Many big Minnesota companies are offshoring work. Northwest Airlines, Best Buy, and even the state’s Department of Natural Resources send IT work overseas. The Star Tribune newspaper of Minneapolis recently sent 20 jobs related to production of display ads to an Indian prepress agency.

Several years ago, Forrester Research estimated about 3.3 million U.S. jobs will have migrated offshore by 2015.

“Sometimes there are just no more openings. And then good American workers are left without jobs,” says Tim Lovaasen, head of the Minnesota chapter of the Communications Workers of America.

The union represents call center workers whose jobs are especially prone to offshore outsourcing.

Lovaasen says it’s not so easy for American workers left in the wake of offshoring to find other jobs. He’d like to see the trade mission to India produce more jobs in Minnesota, but he’s not sure it will.

“These trade trips — you sometimes wonder if we’re going to get out of it something that helps the working people of Minnesota,” Lovaasen says.

Two of the major Indian outsourcing firms have invested in Minnesota and currently employ about 1,500 people.

But for Twin Cities outsourcing consultant Praba Manivasager of Analysts International, offshore outsourcing to places like India seems inevitable.

“Clients no longer ask us whether they should outsource offshore,” he explains. “Now it’s a question of what they should outsource, and how much they should outsource.”

Manivasager says companies want a host of needs fulfilled through offshoring — there’s savings, of course, but then there’s also flexibility and efficiency.

Those aspects play a big role in the offshoring strategy of Minneapolis-based Target Corp., which has a facility in Bangalore called Target India. Christopher Perrigo is chairman and vice president of Target India. He says it’s been a boon to divvy up projects between American and Indian workers operating in different time zones.

“Before Target India, it might take us two or three days to turn around, for instance a report, to give our managers insight into what’s happening in our business. Today we can turn that around overnight,” Perrigo explains.

The Minneapolis-based retailer does not operate any stores in India. But it has been relying on suppliers there since the 1970s, and has made use of Indian IT workers for several years.

Target’s Bangalore facility employs 1,000 workers and two more offices are in the works.
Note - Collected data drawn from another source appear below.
-- ==== Sys2Proof/Machine/Flow.lean ====
section
/-! DEFINITION. Families 0x0 to 0x5, 0x9 and 0xB: subroutines, jumps and skips (rules R121 to R128, R181). -/

namespace Sys2Proof.Machine

/-- A skip under a condition (rule R24). -/
def State.skipIf (s : State) (c : Bool) : State := if c then s.skip else s

/-- Rule R121: 00EE. The popped address is not checked here (decision D30). -/
def execRet (s : State) : Result :=
  match s.pop with
  | .ok (a, t) => .next (t.setPc a)
  | .error e => s.raise e .ret

/-- Rule R123: 1NNN. -/
def execJp (nnn : Addr12) (s : State) : Result := .next (s.setPc (addrOfImm nnn))

/-- Rule R124: 2NNN. The pushed value is `PC`, the address of the instruction after the call. -/
def execCall (nnn : Addr12) (s : State) : Result :=
  match s.push s.pc with
  | .ok t => .next (t.setPc (addrOfImm nnn))
  | .error e => s.raise e (.call nnn)

/-- Rule R125: 3XNN. -/
def execSeImm (x : Nibble) (nn : Byte) (s : State) : Result := .next (s.skipIf (s.getV x == nn))

/-- Rule R126: 4XNN. -/
def execSneImm (x : Nibble) (nn : Byte) (s : State) : Result := .next (s.skipIf (s.getV x != nn))

/-- Rules R88, R127: 5XYN; `n` is ignored. -/
def execSeReg (x y : Nibble) (s : State) : Result := .next (s.skipIf (s.getV x == s.getV y))

/-- Rules R88, R128: 9XYN; `n` is ignored. -/
def execSneReg (x y : Nibble) (s : State) : Result := .next (s.skipIf (s.getV x != s.getV y))

/-- Rule R181: BNNN; always V0, in every mode. -/
def execJpV0 (nnn : Addr12) (s : State) : Result :=
  .next (s.setPc (addrOfImm nnn + (s.getV 0#4).zeroExtend 16))

end Sys2Proof.Machine
end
Perrigo says competition for talented workers in India is increasing — especially in big cities.

“Bangalore today is a lot like Silicon Valley in the late ’90s, where you have a high demand for high-quality talent, and you have new companies always coming into Bangalore,” Perrigo says. “So, we’re in Bangalore, and we’re dealing with that competitive market as well.”

That competition is driving Indian wages up about 15 percent a year. Target would not discuss salaries of its Indian workforce. But some observers say even as Indian wages rise, American companies are still getting a good bargain. Companies can still pay engineers in India about $20,000 — one-fifth what their American counterparts might earn.

Still, some companies don’t want the hassle of sending work halfway around the globe to a place like India, which suffers from poor infrastructure and frequent power outages.

As Ralph Imholte of Minneapolis-based Bepex considers outsourcing to India, he’s weighing concerns about transporting his company’s heavy manufacturing equipment across India’s unreliable roads.

“Someone told us once, ‘If you built this down in southern India, and you want to ship it up to Mumbai, it’s going to take you six weeks. Whereas that same distance in the United States would take you about a week,’” he says with a laugh.

As Imholte thinks aloud about how he might deal with that issue, his voice trails off…and he says, well, it’s a problem.